> Dataset extract

________________________

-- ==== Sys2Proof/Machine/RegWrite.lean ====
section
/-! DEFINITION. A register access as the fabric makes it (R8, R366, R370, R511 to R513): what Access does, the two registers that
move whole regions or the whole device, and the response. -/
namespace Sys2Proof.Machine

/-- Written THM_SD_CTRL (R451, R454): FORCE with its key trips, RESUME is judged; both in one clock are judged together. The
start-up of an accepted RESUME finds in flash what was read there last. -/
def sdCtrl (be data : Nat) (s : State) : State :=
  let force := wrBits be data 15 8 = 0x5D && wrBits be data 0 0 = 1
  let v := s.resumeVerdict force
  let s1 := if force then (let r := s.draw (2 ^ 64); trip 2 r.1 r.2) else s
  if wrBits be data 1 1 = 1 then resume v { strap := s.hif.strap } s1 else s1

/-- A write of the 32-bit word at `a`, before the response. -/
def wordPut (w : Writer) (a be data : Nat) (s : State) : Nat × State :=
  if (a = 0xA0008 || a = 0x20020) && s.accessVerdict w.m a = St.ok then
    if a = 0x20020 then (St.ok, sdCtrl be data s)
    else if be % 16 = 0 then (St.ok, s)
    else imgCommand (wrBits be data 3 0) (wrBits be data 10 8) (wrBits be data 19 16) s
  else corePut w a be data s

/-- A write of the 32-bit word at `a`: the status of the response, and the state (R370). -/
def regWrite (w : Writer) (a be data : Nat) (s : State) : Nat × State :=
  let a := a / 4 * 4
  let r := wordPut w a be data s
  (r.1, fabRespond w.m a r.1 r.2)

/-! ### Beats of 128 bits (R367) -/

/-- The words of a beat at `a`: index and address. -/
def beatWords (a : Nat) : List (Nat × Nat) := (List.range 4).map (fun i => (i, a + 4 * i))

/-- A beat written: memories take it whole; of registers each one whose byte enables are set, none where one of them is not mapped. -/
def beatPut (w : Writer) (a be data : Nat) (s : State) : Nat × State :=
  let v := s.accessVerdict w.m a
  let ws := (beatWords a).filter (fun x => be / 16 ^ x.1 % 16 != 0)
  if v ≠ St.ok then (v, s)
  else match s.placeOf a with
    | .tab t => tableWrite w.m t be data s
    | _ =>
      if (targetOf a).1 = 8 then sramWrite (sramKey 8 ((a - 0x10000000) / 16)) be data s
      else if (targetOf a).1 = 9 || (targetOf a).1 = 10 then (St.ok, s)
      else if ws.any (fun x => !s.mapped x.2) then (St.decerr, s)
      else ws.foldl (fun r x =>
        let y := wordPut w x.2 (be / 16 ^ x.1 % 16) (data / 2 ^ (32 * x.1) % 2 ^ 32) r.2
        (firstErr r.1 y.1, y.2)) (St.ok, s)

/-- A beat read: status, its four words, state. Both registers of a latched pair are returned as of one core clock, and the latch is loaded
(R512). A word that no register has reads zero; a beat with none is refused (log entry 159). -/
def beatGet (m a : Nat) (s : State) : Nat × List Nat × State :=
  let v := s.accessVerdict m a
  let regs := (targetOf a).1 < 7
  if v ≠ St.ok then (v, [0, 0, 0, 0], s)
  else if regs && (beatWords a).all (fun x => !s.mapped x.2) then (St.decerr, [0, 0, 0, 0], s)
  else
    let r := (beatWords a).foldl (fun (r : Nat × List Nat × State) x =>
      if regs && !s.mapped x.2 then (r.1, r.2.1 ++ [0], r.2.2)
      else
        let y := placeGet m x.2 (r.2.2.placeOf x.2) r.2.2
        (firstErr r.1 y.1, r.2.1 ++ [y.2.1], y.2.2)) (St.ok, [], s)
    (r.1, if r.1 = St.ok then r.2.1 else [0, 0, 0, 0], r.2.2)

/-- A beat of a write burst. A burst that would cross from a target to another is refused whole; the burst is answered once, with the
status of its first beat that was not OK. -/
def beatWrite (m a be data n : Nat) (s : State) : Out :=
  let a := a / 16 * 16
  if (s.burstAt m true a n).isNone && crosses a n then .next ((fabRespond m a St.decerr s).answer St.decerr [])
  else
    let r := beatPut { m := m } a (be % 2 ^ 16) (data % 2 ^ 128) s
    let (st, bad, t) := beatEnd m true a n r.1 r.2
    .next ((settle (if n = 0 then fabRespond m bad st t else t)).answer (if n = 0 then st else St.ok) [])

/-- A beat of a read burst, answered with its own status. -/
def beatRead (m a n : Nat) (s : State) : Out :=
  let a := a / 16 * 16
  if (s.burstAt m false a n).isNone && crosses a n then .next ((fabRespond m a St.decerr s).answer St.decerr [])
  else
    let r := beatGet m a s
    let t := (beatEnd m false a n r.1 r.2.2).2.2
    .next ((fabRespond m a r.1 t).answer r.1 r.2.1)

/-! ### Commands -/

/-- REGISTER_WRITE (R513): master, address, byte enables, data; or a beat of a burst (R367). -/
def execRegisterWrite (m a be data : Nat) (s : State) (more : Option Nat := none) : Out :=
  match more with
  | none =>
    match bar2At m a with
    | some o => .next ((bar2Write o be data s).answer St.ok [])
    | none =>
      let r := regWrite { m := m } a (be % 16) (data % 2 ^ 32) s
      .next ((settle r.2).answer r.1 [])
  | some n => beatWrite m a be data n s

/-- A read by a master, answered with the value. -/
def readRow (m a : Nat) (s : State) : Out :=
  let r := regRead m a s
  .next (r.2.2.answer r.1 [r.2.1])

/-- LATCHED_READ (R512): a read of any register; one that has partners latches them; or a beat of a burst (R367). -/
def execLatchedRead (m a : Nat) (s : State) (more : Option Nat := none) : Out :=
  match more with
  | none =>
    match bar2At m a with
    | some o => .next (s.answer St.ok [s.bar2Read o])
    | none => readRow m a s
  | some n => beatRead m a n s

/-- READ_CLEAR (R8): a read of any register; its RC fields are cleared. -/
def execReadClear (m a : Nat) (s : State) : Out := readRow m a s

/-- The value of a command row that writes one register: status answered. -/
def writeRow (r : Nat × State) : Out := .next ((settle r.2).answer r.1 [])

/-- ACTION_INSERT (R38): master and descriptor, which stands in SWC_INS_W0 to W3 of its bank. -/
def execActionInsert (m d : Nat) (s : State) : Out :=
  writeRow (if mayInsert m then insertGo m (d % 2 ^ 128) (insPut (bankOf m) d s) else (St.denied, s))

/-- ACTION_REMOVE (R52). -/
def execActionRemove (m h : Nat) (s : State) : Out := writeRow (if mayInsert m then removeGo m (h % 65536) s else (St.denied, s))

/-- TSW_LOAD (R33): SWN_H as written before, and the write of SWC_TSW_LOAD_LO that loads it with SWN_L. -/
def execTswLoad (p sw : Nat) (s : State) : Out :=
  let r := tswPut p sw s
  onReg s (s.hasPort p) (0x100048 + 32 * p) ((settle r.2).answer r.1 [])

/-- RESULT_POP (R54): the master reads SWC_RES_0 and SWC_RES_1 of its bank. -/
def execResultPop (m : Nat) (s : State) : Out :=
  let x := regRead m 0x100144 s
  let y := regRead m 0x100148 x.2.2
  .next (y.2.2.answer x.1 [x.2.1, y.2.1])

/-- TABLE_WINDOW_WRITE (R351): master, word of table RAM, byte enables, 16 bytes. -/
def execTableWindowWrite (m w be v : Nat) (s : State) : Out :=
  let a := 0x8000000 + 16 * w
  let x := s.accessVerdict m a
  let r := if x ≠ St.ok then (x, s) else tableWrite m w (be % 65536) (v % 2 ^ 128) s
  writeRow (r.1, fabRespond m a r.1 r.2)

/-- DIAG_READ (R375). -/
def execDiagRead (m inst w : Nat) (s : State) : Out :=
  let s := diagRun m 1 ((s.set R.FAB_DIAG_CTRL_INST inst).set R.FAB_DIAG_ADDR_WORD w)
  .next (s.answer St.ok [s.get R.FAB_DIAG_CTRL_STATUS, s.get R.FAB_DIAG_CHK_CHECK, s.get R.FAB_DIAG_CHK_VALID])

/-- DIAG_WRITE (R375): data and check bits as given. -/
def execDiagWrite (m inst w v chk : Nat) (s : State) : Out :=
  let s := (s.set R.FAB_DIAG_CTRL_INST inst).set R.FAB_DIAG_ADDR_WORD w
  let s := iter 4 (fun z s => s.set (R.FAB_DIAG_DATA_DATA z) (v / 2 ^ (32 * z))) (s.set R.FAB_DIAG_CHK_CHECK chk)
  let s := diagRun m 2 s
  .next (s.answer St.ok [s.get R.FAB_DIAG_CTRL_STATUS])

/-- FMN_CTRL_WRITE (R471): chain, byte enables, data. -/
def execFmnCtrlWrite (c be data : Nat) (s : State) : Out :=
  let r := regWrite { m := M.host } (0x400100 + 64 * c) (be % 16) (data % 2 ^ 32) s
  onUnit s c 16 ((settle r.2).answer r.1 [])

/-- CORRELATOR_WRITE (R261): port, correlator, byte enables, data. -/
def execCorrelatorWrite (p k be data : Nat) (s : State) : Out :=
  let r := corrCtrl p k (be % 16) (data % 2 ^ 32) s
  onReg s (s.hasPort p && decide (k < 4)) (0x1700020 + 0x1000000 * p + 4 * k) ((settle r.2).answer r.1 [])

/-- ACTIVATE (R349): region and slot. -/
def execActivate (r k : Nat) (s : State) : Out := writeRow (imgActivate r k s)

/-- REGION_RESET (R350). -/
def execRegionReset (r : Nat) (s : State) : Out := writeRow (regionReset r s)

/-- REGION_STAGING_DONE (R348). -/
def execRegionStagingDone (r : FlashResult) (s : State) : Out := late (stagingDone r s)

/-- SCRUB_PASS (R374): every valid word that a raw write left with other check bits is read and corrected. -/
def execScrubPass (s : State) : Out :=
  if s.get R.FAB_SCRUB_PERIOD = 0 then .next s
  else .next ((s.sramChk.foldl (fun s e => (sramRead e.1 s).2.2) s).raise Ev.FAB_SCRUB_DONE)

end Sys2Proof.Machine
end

________________________

> What to do
From the records above, print only the lines between the one holding "def execDiagWrite (m" and the one holding "def execCorrelatorWrite (p", inclusive, exactly as they stand.

> Answer below
def execDiagWrite (m inst w v chk : Nat) (s : State) : Out :=
  let s := (s.set R.FAB_DIAG_CTRL_INST inst).set R.FAB_DIAG_ADDR_WORD w
  let s := iter 4 (fun z s => s.set (R.FAB_DIAG_DATA_DATA z) (v / 2 ^ (32 * z))) (s.set R.FAB_DIAG_CHK_CHECK chk)
  let s := diagRun m 2 s
  .next (s.answer St.ok [s.get R.FAB_DIAG_CTRL_STATUS])

/-- FMN_CTRL_WRITE (R471): chain, byte enables, data. -/
def execFmnCtrlWrite (c be data : Nat) (s : State) : Out :=
  let r := regWrite { m := M.host } (0x400100 + 64 * c) (be % 16) (data % 2 ^ 32) s
  onUnit s c 16 ((settle r.2).answer r.1 [])

/-- CORRELATOR_WRITE (R261): port, correlator, byte enables, data. -/
def execCorrelatorWrite (p k be data : Nat) (s : State) : Out :=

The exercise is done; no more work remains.